The block labeled “assimilation” in the flowchart of Figure 5 performs the operations described in Equations (1) and (2).

Finally, the hypersharpened bands, ${\widehat{\mathbf{H}}}_i$, at a resolution of 15 m, can be computed by means of a projection-based fusion algorithm [34] between ${\tilde{\mathbf{H}}}_i$ and ${\mathbf{P}}_i^{*}$:

$${\widehat{\mathbf{H}}}_i={\tilde{\mathbf{H}}}_i+{\displaystyle \frac{\mathrm{cov}({\tilde{\mathbf{H}}}_i,{\overline{\mathbf{P}}}_i^{*})}{\mathrm{var}\left({\overline{\mathbf{P}}}_i^{*}\right)}}·({\mathbf{P}}_i^{*}-{\overline{\mathbf{P}}}_i^{*}),i=1,\cdots ,M$$

(3)

in which $\mathrm{cov}(·,·)$ and $\mathrm{var}(·)$ denote covariance and variance of random variables, ${\overline{\mathbf{P}}}_i^{*}$ is low-pass-filtered ${\mathbf{P}}_i^{*}$ with 15/100 spatial frequency cutoff, or, equivalently,

$${\overline{\mathbf{P}}}_i^{*}={\widehat{w}}_0^{\left(i\right)}+\sum _{k=1}^N{\widehat{w}}_k^{\left(i\right)}·{\overline{\mathbf{M}}}_{k}i=1,\cdots ,M.$$

(4)

Equations (3) and (4) define the operations carried out by the “hypersharpening” block in Figure 5.
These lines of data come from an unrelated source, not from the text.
/-- The kind of a configuration request (R384, R398): a read of configuration space, the commit of an HDM decoder, an SPDM
request in the DOE mailbox or, without `doe`, over MCTP on I3C, a CDAT read in the DOE mailbox. The offset, the decoder, the
session or the code stands beside it. -/
inductive ConfigKind where
  | read
  | commitHdm
  | spdm (doe : Bool) (m : SpdmMsg)
  | cdat
deriving DecidableEq, Repr

/-- An SPDM request's transport, the DOE mailbox or MCTP on I3C, and its operand: a nonce, or a certificate slot (R401). -/
structure SpdmAsk where
  doe : Bool
  n : Nat
deriving DecidableEq, Repr

/-- What a register access names (R386): an offset in BAR2 or in BAR0 and the management window, and its size. -/
structure RegAt where
  bar2 : Bool
  off : Nat
  size : Nat
deriving DecidableEq, Repr

/-- What a host read asks for: a number of bytes, and whether to own their sectors (R272). -/
structure HostAsk where
  bytes : Nat
  own : Bool
deriving DecidableEq, Repr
Different models of detail injection, a contrast-based model [10] or a genetic model [35], can be adopted. The projection-based injection gain, defined as the ratio of covariance of source–destination to variance of source, measured at the spatial scale of the fusion product, 15 m, but at the resolution of the destination prior to fusion, that is, 100 m, can be calculated on a local sliding window in a space-varying fashion [36], instead of being global over the whole scene. The projection coefficient balances the injection of spatial details to the extent of correlation between the source of spatial details and the destination of such details. Note that Equation (3) denotes conventional pansharpening if ${\mathbf{P}}_i^{*}$ is replaced with the original 15 m OLI Pan, $\mathbf{P}$, (B8) and ${\overline{\mathbf{P}}}_i^{*}$ with its low-pass version, $\overline{\mathbf{P}}$.
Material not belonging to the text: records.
-- ==== Sys2Proof/Decode.lean ====
section
/-!
DEFINITION. Decode.lean: the decoder, total on any bytes, which rejects by name in the order of R58, and the encoder
of well-formed instructions. Both are written from the formats (R31 to R35), the opcode map (R54 to R57) and the
encodings of the entries.
-/
namespace Sys2Proof

/-! ## Function values -/

/-- The code of a value of `Sg` (R189). -/
def Sg.code : Sg → Nat
  | .n32 => 0
  | .s32 => 1
/-- The value of `Sg` with a code, if one is listed. -/
def Sg.ofCode : Nat → Option Sg
  | 0 => some .n32
  | 1 => some .s32
  | _ => none
/-- The code of a value of `DivTy` (R190). -/
def DivTy.code : DivTy → Nat
  | .n32 => 0
  | .s32 => 1
  | .n64 => 2
  | .s64 => 3
/-- The value of `DivTy` with a code, if one is listed. -/
def DivTy.ofCode : Nat → Option DivTy
  | 0 => some .n32
  | 1 => some .s32
  | 2 => some .n64
  | 3 => some .s64
  | _ => none
/-- The code of a value of `Sg64` (R191). -/
def Sg64.code : Sg64 → Nat
  | .n64 => 0
  | .s64 => 1
/-- The value of `Sg64` with a code, if one is listed. -/
def Sg64.ofCode : Nat → Option Sg64
  | 0 => some .n64
  | 1 => some .s64
  | _ => none
/-- The code of a value of `MulTy` (R191). -/
def MulTy.code : MulTy → Nat
  | .n64 => 0
  | .s64 => 1
  | .n32 => 2
  | .s32 => 3
/-- The value of `MulTy` with a code, if one is listed. -/
def MulTy.ofCode : Nat → Option MulTy
  | 0 => some .n64
  | 1 => some .s64
  | 2 => some .n32
  | 3 => some .s32
  | _ => none
/-- The code of a value of `CC` (R197). -/
def CC.code : CC → Nat
  | .eq => 0
  | .ne => 1
  | .ltS => 2
  | .geS => 3
  | .ltN => 4
  | .geN => 5
/-- The value of `CC` with a code, if one is listed. -/
def CC.ofCode : Nat → Option CC
  | 0 => some .eq
  | 1 => some .ne
  | 2 => some .ltS
  | 3 => some .geS
  | 4 => some .ltN
  | 5 => some .geN
  | _ => none
/-- The code of a value of `FCC` (R204). -/
def FCC.code : FCC → Nat
  | .eq => 0
  | .ne => 1
  | .lt => 2
  | .le => 3
  | .un => 4
  | .or => 5
/-- The value of `FCC` with a code, if one is listed. -/
def FCC.ofCode : Nat → Option FCC
  | 0 => some .eq
  | 1 => some .ne
  | 2 => some .lt
  | 3 => some .le
  | 4 => some .un
  | 5 => some .or
  | _ => none
/-- The code of a value of `DotTy` (R200). -/
def DotTy.code : DotTy → Nat
  | .s8 => 0
  | .n8 => 1
  | .s8n8 => 2
  | .n8s8 => 3
/-- The value of `DotTy` with a code, if one is listed. -/
def DotTy.ofCode : Nat → Option DotTy
  | 0 => some .s8
  | 1 => some .n8
  | 2 => some .s8n8
  | 3 => some .n8s8
  | _ => none
/-- The code of a value of `WaddTy` (R201). -/
def WaddTy.code : WaddTy → Nat
  | .n8 => 0
  | .s8 => 1
  | .n16 => 2
  | .s16 => 3
/-- The value of `WaddTy` with a code, if one is listed. -/
def WaddTy.ofCode : Nat → Option WaddTy
  | 0 => some .n8
  | 1 => some .s8
  | 2 => some .n16
  | 3 => some .s16
  | _ => none
/-- The code of a value of `H16` (R207). -/
def H16.code : H16 → Nat
  | .f16 => 0
  | .bf16 => 1
/-- The value of `H16` with a code, if one is listed. -/
def H16.ofCode : Nat → Option H16
  | 0 => some .f16
  | 1 => some .bf16
  | _ => none
/-- The code of a value of `CvtTy` (R208). -/
def CvtTy.code : CvtTy → Nat
  | .n8 => 0
  | .s8 => 1
  | .n16 => 2
  | .s16 => 3
  | .n32 => 4
  | .s32 => 5
  | .n64 => 6
  | .s64 => 7
  | .f32 => 8
  | .f16 => 9
  | .bf16 => 10
  | .e4m3 => 11
  | .e5m2 => 12
/-- The value of `CvtTy` with a code, if one is listed. -/
def CvtTy.ofCode : Nat → Option CvtTy
  | 0 => some .n8
  | 1 => some .s8
  | 2 => some .n16
  | 3 => some .s16
  | 4 => some .n32
  | 5 => some .s32
  | 6 => some .n64
  | 7 => some .s64
  | 8 => some .f32
  | 9 => some .f16
  | 10 => some .bf16
  | 11 => some .e4m3
  | 12 => some .e5m2
  | _ => none
/-- The code of a value of `QntTy` (R209). -/
def QntTy.code : QntTy → Nat
  | .f32 => 0
  | .f16 => 1
  | .bf16 => 2
/-- The value of `QntTy` with a code, if one is listed. -/
def QntTy.ofCode : Nat → Option QntTy
  | 0 => some .f32
  | 1 => some .f16
  | 2 => some .bf16
  | _ => none
/-- The code of a value of `DqntTy` (R210). -/
def DqntTy.code : DqntTy → Nat
  | .f16 => 0
  | .bf16 => 1
  | .f32 => 2
/-- The value of `DqntTy` with a code, if one is listed. -/
def DqntTy.ofCode : Nat → Option DqntTy
  | 0 => some .f16
  | 1 => some .bf16
  | 2 => some .f32
  | _ => none
/-- The code of a value of `PackTy` (R211). -/
def PackTy.code : PackTy → Nat
  | .f16 => 0
  | .bf16 => 1
  | .e4m3 => 2
  | .e5m2 => 3
  | .s8 => 4
  | .n8 => 5
  | .s4 => 6
  | .n4 => 7
/-- The value of `PackTy` with a code, if one is listed. -/
def PackTy.ofCode : Nat → Option PackTy
  | 0 => some .f16
  | 1 => some .bf16
  | 2 => some .e4m3
  | 3 => some .e5m2
  | 4 => some .s8
  | 5 => some .n8
  | 6 => some .s4
  | 7 => some .n4
  | _ => none
/-- The code of a value of `ShflMode` (R214). -/
def ShflMode.code : ShflMode → Nat
  | .idx => 0
  | .up => 1
  | .down => 2
  | .xor => 3
/-- The value of `ShflMode` with a code, if one is listed. -/
def ShflMode.ofCode : Nat → Option ShflMode
  | 0 => some .idx
  | 1 => some .up
  | 2 => some .down
  | 3 => some .xor
  | _ => none
/-- The code of a value of `VoteKind` (R215). -/
def VoteKind.code : VoteKind → Nat
  | .any => 0
  | .all => 1
  | .ballot => 2
/-- The value of `VoteKind` with a code, if one is listed. -/
def VoteKind.ofCode : Nat → Option VoteKind
  | 0 => some .any
  | 1 => some .all
  | 2 => some .ballot
  | _ => none
/-- The code of a value of `RedOp` (R216). -/
def RedOp.code : RedOp → Nat
  | .addN32 => 0
  | .minS32 => 1
  | .maxS32 => 2
  | .minN32 => 3
  | .maxN32 => 4
  | .addF32 => 5
  | .minF32 => 6
  | .maxF32 => 7
/-- The value of `RedOp` with a code, if one is listed. -/
def RedOp.ofCode : Nat → Option RedOp
  | 0 => some .addN32
  | 1 => some .minS32
  | 2 => some .maxS32
  | 3 => some .minN32
  | 4 => some .maxN32
  | 5 => some .addF32
  | 6 => some .minF32
  | 7 => some .maxF32
  | _ => none
/-- The code of a value of `QswpKind` (R218). -/
def QswpKind.code : QswpKind → Nat
  | .x1 => 1
  | .x2 => 2
  | .x3 => 3
/-- The value of `QswpKind` with a code, if one is listed. -/
def QswpKind.ofCode : Nat → Option QswpKind
  | 1 => some .x1
  | 2 => some .x2
  | 3 => some .x3
  | _ => none
/-- The code of a value of `Size` (R32). -/
def Size.code : Size → Nat
  | .n8 => 0
  | .s8 => 1
  | .n16 => 2
  | .s16 => 3
  | .w32 => 4
  | .w64 => 5
  | .b128 => 6
/-- The value of `Size` with a code, if one is listed. -/
def Size.ofCode : Nat → Option Size
  | 0 => some .n8
  | 1 => some .s8
  | 2 => some .n16
  | 3 => some .s16
  | 4 => some .w32
  | 5 => some .w64
  | 6 => some .b128
  | _ => none
/-- The code of a value of `StsSize` (R124). -/
def StsSize.code : StsSize → Nat
  | .b8 => 0
  | .b16 => 2
  | .b32 => 4
  | .b64 => 5
  | .b128 => 6
/-- The value of `StsSize` with a code, if one is listed. -/
def StsSize.ofCode : Nat → Option StsSize
  | 0 => some .b8
  | 2 => some .b16
  | 4 => some .b32
  | 5 => some .b64
  | 6 => some .b128
  | _ => none
/-- The code of a value of `TldsSize` (R125). -/
def TldsSize.code : TldsSize → Nat
  | .n8 => 0
  | .s8 => 1
  | .n16 => 2
  | .s16 => 3
  | .w32 => 4
/-- The value of `TldsSize` with a code, if one is listed. -/
def TldsSize.ofCode : Nat → Option TldsSize
  | 0 => some .n8
  | 1 => some .s8
  | 2 => some .n16
  | 3 => some .s16
  | 4 => some .w32
  | _ => none
/-- The code of a value of `Hint` (R32). -/
def Hint.code : Hint → Nat
  | .normal => 0
  | .evict => 1
  | .keep => 2
  | .bypass => 3
/-- The value of `Hint` with a code, if one is listed. -/
def Hint.ofCode : Nat → Option Hint
  | 0 => some .normal
  | 1 => some .evict
  | 2 => some .keep
  | 3 => some .bypass
  | _ => none
/-- The code of a value of `PrefHint` (R127). -/
def PrefHint.code : PrefHint → Nat
  | .both => 0
  | .l2 => 1
  | .keep => 2
/-- The value of `PrefHint` with a code, if one is listed. -/
def PrefHint.ofCode : Nat → Option PrefHint
  | 0 => some .both
  | 1 => some .l2
  | 2 => some .keep
  | _ => none
/-- The code of a value of `Lvl` (R127). -/
def Lvl.code : Lvl → Nat
  | .l1 => 0
  | .l2 => 1
/-- The value of `Lvl` with a code, if one is listed. -/
def Lvl.ofCode : Nat → Option Lvl
  | 0 => some .l1
  | 1 => some .l2
  | _ => none
/-- The code of a value of `Scope` (R256). -/
def Scope.code : Scope → Nat
  | .blk => 0
  | .cls => 1
  | .die => 2
  | .pkg => 3
  | .sys => 4
/-- The value of `Scope` with a code, if one is listed. -/
def Scope.ofCode : Nat → Option Scope
  | 0 => some .blk
  | 1 => some .cls
  | 2 => some .die
  | 3 => some .pkg
  | 4 => some .sys
  | _ => none
/-- The code of a value of `AtomOp` (R281). -/
def AtomOp.code : AtomOp → Nat
  | .add => 0
  | .addF32 => 1
  | .addBf16x2 => 2
  | .minS => 3
  | .maxS => 4
  | .minN => 5
  | .maxN => 6
  | .minF32 => 7
  | .maxF32 => 8
  | .and => 9
  | .or => 10
  | .xor => 11
  | .exch => 12
/-- The value of `AtomOp` with a code, if one is listed. -/
def AtomOp.ofCode : Nat → Option AtomOp
  | 0 => some .add
  | 1 => some .addF32
  | 2 => some .addBf16x2
  | 3 => some .minS
  | 4 => some .maxS
  | 5 => some .minN
  | 6 => some .maxN
  | 7 => some .minF32
  | 8 => some .maxF32
  | 9 => some .and
  | 10 => some .or
  | 11 => some .xor
  | 12 => some .exch
  | _ => none
/-- The code of a value of `FenceKind` (R297). -/
def FenceKind.code : FenceKind → Nat
  | .rel => 0
  | .acq => 1
  | .ar => 2
/-- The value of `FenceKind` with a code, if one is listed. -/
def FenceKind.ofCode : Nat → Option FenceKind
  | 0 => some .rel
  | 1 => some .acq
  | 2 => some .ar
  | _ => none
/-- The code of a value of `ObTy` (R237). -/
def ObTy.code : ObTy → Nat
  | .b32 => 0
  | .bf16 => 1
  | .f16 => 2
  | .e4m3 => 3
/-- The value of `ObTy` with a code, if one is listed. -/
def ObTy.ofCode : Nat → Option ObTy
  | 0 => some .b32
  | 1 => some .bf16
  | 2 => some .f16
  | 3 => some .e4m3
  | _ => none
/-- The code of a value of `TlbiKind` (R373). -/
def TlbiKind.code : TlbiKind → Nat
  | .range => 0
  | .asid => 1
  | .all => 2
/-- The value of `TlbiKind` with a code, if one is listed. -/
def TlbiKind.ofCode : Nat → Option TlbiKind
  | 0 => some .range
  | 1 => some .asid
  | 2 => some .all
  | _ => none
Very and extremely high-resolution MS scanners, e.g., WorldView-3, in which four instruments with three different resolutions are present [37], may exhibit residual shifts due to uncorrected parallax views. In the case of LandSat 8/9, the negligible residual spatial shifts between the datasets allow for the use of fusion methods based on separable [38] or non-separable [39] multiresolution analysis of the sharpening image. Such methods are also recommended for merging data coming from different platforms [40,41].

The coefficient of determination (CD) of multivariate regression in Equation (1) measures the success of matching between each of the lower-resolution bands and the sharpening image synthesized from the higher-resolution VNIR/SWIR/Pan bands [42]. Note that the use of a multivariate regression to synthesize the sharpening band makes the method independent of the data format [43]. However, while the math derivation of the sharpening bands does not depend on the physical format of the data, e.g., top-of-atmosphere (TOA) spectral radiance or surface reflectance, provided that a linear affine relationship (straight line with slope and intercept) can be stated between the variables that appear in either the regression and in the fusion rule [43], the multiplicative injection gain derived from the radiative transfer model would assume that all band data are in a surface reflectance or a surface spectral radiance format without offset/intercept between variables due to atmospheric scattering effects. The surface reflectance is a level-two (L2) product and is usually distributed for global-coverage optical systems, such as OLI and Sentinel-2. The surface spectral radiance can be derived from the surface temperature format of TIRS data through the available metadata.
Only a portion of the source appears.